Everyone of us should mark the day when he or she begins to own the threshold of zakah, because this is their zakah date. Every year, on the same day, they should check what they own. If it is over and above the threshold of zakah, they should pay zakah on all they have, over and above what they need for their living expenses. The rate of zakah is in most cases 2.5 percent of the total amount. Certain types of property carry a higher rate, such as agricultural produce that is irrigated by rainwater only. The zakah rate for this type of produce is 10 percent. On your zakah date, you calculate your zakah liability and put it aside.

Zakah is unlike income tax, which is levied on earnings. Zakah is due on both capital and income. Hence, it is low rate.

Zakah is paid to eight groups of people.
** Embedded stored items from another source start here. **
-- ==== Sys2Proof/Machine/Words.lean ====
section
/-! DEFINITION. Integer readings of a word and the value functions of the arithmetic and bitwise instructions (R6, R12, R13, 44_arithmetic.md, 46_bitwise_shift.md). -/

namespace Sys2Proof.Machine

/-- The signed reading of a word (R6). -/
def s32 (w : Word) : Int := w.toInt

/-- The word whose unsigned value is `z mod 2^32` (R6). -/
def wrap32 (z : Int) : Word := BitVec.ofInt 32 z

/-- A natural number as the word with that value (R12). -/
def zext32 (n : Nat) : Word := BitVec.ofNat 32 n

/-- `tdiv`: the quotient rounded toward zero (R13). -/
def tdiv (x y : Int) : Int := Int.tdiv x y

/-- `trem`: what the truncated quotient leaves (R13). -/
def trem (x y : Int) : Int := x - tdiv x y * y

/-- The value `+` pushes (R160). -/
def addValue (a b : Word) : Word := wrap32 (s32 a + s32 b)

/-- The value `-` pushes: NOS minus TOS (R161). -/
def subValue (a b : Word) : Word := wrap32 (s32 a - s32 b)

/-- The value `*` pushes: the low 32 bits of the signed product (R162). -/
def mulValue (a b : Word) : Word := wrap32 (s32 a * s32 b)

/-- The quotient `/%` pushes (R163). -/
def quotientValue (a b : Word) : Word := wrap32 (tdiv (s32 a) (s32 b))

/-- The remainder `/%` pushes (R163). -/
def remainderValue (a b : Word) : Word := wrap32 (trem (s32 a) (s32 b))

/-- The value `&` pushes (R190). -/
def andValue (a b : Word) : Word := a &&& b

/-- The value `|` pushes (R191). -/
def orValue (a b : Word) : Word := a ||| b

/-- The value `^` pushes (R192). -/
def xorValue (a b : Word) : Word := a ^^^ b

/-- A left shift by `n` places: 0 when `n >= 32` (R193). -/
def shiftLeftValue (a : Word) (n : Nat) : Word :=
  if 32 ≤ n then 0 else wrap32 (s32 a * 2 ^ n)

/-- An arithmetic right shift by `n` places: 0 or -1 by sign when `n >= 32` (R193). -/
def shiftRightValue (a : Word) (n : Nat) : Word :=
  if 32 ≤ n then (if s32 a < 0 then wrap32 (-1) else 0)
  else wrap32 (Int.fdiv (s32 a) (2 ^ n))

/-- The value `shift` pushes: left by a positive count, else right by its magnitude (R193). -/
def shiftValue (a b : Word) : Word :=
  if 0 < s32 b then shiftLeftValue a (s32 b).toNat
  else shiftRightValue a (-(s32 b)).toNat

end Sys2Proof.Machine
end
They are mentioned in verse 60 or surah 9, which is translated as follows: "Charitable donations are only for the poor and the needy, and those who work in the administration of such donations, and those whose hearts are to be won over, for the freeing of people in bondage and debtors, and to further God's cause, and for the traveler in need. This is a duty ordained by God, and God is All-knowing, Wise."

It is clear that bank savings are zakahable, every year, as long as the saver is a zakah payer, i.e. owning more than the threshold of zakah.

Paying zakah for God's cause

Could you please explain the category 'to serve God's cause' as one for which zakah funds may be utilized? This seems to be a rather undefined category. How do we spend such allocated zakah funds? A.R.

The Quranic verse that defines the beneficiaries of zakah is verse 60 in surah 9. It translates as follows: "Charitable donations are only for the poor and the needy, and those who work in the administration of such donations, and those whose hearts are to be won over, for the freeing of people in bondage and debtors, and to further God's cause, and for the traveler in need. This is a duty ordained by God, and God is All-knowing, Wise." Whereas the first four categories are preceded by the preposition 'to', the other four are preceded by 'for'. There is a clear difference between the two. In the case of the first four, you have to give zakah to them so that they own it, while in the other four categories, you can take action to relieve the situation. Thus, in the case of an insolvent debtor, you may pay zakah directly to his creditor, so that the burden of debt is reduced or removed. In the case of a stranded traveller, you can buy his train or plane ticket, or pay his travel expenses in some other way, to enable him to reach his home.

Scholars of olden days defined "fi sabeel Allah", or 'furthering God's cause', as "Jihad and Haj". This means that one can pay someone to meet the expenses of pilgrimage, or to assist in a campaign of Jihad. Contemporary scholars widen the definition further so as to include whatever improves the conditions of the Muslim community in general, helping people to be able to stand on their feet or to achieve excellence in their fields. One area mentioned in particular is education. Thus, it is perfectly acceptable to pay a student his school or university fees, or to buy his books, or his living expenses during his education. He may not be poor, but he may be unable to meet all the expenses of his education.

There is no doubt that enabling the community to have enough scholars, scientists, doctors, engineers, etc. contributes well to furthering God's cause. The Muslim community should have enough of these to meet all its needs so that it becomes self-sufficient in all areas, able to protect itself against its enemies and to ensure steady progress and prosperity for all its citizens.